I have a stack of several hundred HTML files with a root HTML file which links to several HTML sub files which in turn link to several other HTML sub sub files and so on through several levels.
There are also a lot of graphics files which are called up by the HTML files.
I'd like to convert this to a single HTML file with the content of all of the individual HTML files in sequence in the correct order complete with graphics and formatting.
Unfortunately the files have names rather than chapter numbers, and the folder structure on the disc doesn't necessarily match the structure required for the final composite file, So I cant just join them as they'd end up out of sequence - the software needs to follow the hyperlinks in each HTML file to work out what to add where.
Each HTML file is only linked once.
The files are a mixture of *.htm, *.html file extensions
The software would need restrict itself to files in the root folder and its sub folders to prevent it from seeing a link to an external site and trying to download the internet.

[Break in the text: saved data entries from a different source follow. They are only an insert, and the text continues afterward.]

-- ==== Sys2Proof/Syntax.lean ====
section
/-! DEFINITION. The instructions of spec/opcode_table.json, one constructor a row (spec/30_encoding.md R111).
A word that R110 maps to `UNKNOWN` is no instruction of the table and has no constructor: the decoder rejects it by
name (Decode.lean) and the step gives it the effect of spec/60_exceptions.md R302 (Machine/Cycle.lean). -/

namespace Sys2Proof

/-- The 35 instructions, in the order of spec/30_encoding.md R111; each docstring names the pattern. -/
inductive Instr where
  /-- `0nnn`, legacy machine routine call, a no-op (R160). -/
  | sys (nnn : BitVec 12)
  /-- `00E0`, clear the framebuffer (R240). -/
  | cls
  /-- `00EE`, return (R162). -/
  | ret
  /-- `1nnn`, jump (R163). -/
  | jp (nnn : BitVec 12)
  /-- `2nnn`, call (R164). -/
  | call (nnn : BitVec 12)
  /-- `3xkk`, skip if `Vx = kk` (R181). -/
  | seImm (x : VReg) (kk : Byte)
  /-- `4xkk`, skip if `Vx` differs from `kk` (R182). -/
  | sneImm (x : VReg) (kk : Byte)
  /-- `5xy0`, skip if `Vx = Vy`; bits 3:0 are ignored (R183). -/
  | seReg (x y : VReg)
  /-- `6xkk`, load immediate (R190). -/
  | ldImm (x : VReg) (kk : Byte)
  /-- `7xkk`, add immediate, no flag (R191). -/
  | addImm (x : VReg) (kk : Byte)
  /-- `8xy0`, register copy (R192). -/
  | ldReg (x y : VReg)
  /-- `8xy1`, bitwise OR (R193). -/
  | orReg (x y : VReg)
  /-- `8xy2`, bitwise AND (R194). -/
  | andReg (x y : VReg)
  /-- `8xy3`, bitwise XOR (R195). -/
  | xorReg (x y : VReg)
  /-- `8xy4`, add with carry out (R196). -/
  | addReg (x y : VReg)
  /-- `8xy5`, `Vx - Vy` (R197). -/
  | subReg (x y : VReg)
  /-- `8xy6`, shift `Vx` right by 1; bits 7:4 are ignored (R198). -/
  | shr (x : VReg)
  /-- `8xy7`, `Vy - Vx` (R199). -/
  | subnReg (x y : VReg)
  /-- `8xyE`, shift `Vx` left by 1; bits 7:4 are ignored (R200). -/
  | shl (x : VReg)
  /-- `9xy0`, skip if `Vx` differs from `Vy`; bits 3:0 are ignored (R184). -/
  | sneReg (x y : VReg)
  /-- `Annn`, load the index register (R220). -/
  | ldI (nnn : BitVec 12)
  /-- `Bnnn`, jump with offset `V0` (R166). -/
  | jpV0 (nnn : BitVec 12)
  /-- `Cxkk`, random byte AND immediate (R201). -/
  | rnd (x : VReg) (kk : Byte)
  /-- `Dxyn`, draw an `n`-row sprite (R242). -/
  | drw (x y : VReg) (n : BitVec 4)
  /-- `Ex9E`, skip if the key in `Vx` is pressed (R270). -/
  | skp (x : VReg)
  /-- `ExA1`, skip if the key in `Vx` is not pressed (R271). -/
  | sknp (x : VReg)
  /-- `Fx07`, read the delay timer (R272). -/
  | ldVxDt (x : VReg)
  /-- `Fx0A`, wait for a key press (R273). -/
  | ldVxK (x : VReg)
  /-- `Fx15`, set the delay timer (R274). -/
  | ldDtVx (x : VReg)
  /-- `Fx18`, set the sound timer (R275). -/
  | ldStVx (x : VReg)
  /-- `Fx1E`, add `Vx` to `I` (R225). -/
  | addIVx (x : VReg)
  /-- `Fx29`, point `I` at the glyph of `Vx` (R226). -/
  | ldFVx (x : VReg)
  /-- `Fx33`, store the BCD digits of `Vx` (R227). -/
  | ldBVx (x : VReg)
  /-- `Fx55`, store `V0`..`Vx` to memory (R228). -/
  | ldMemVx (x : VReg)
  /-- `Fx65`, load `V0`..`Vx` from memory (R229). -/
  | ldVxMem (x : VReg)
  deriving DecidableEq, Repr

end Sys2Proof
end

It would need to strip out the headers and footers from the individual HTML files (except the first and last) so that the resulting composite file displays correctly.
So basically an HTML joining programme with some way of parsing the files to automatically work out the correct sequence.
Do any of you know of any software, which I can point at the root HTML file and then let it add each of the sub files in the correct order and generate a single output file.
Alternatively is there a programmer here who would like to have a go at creating such software?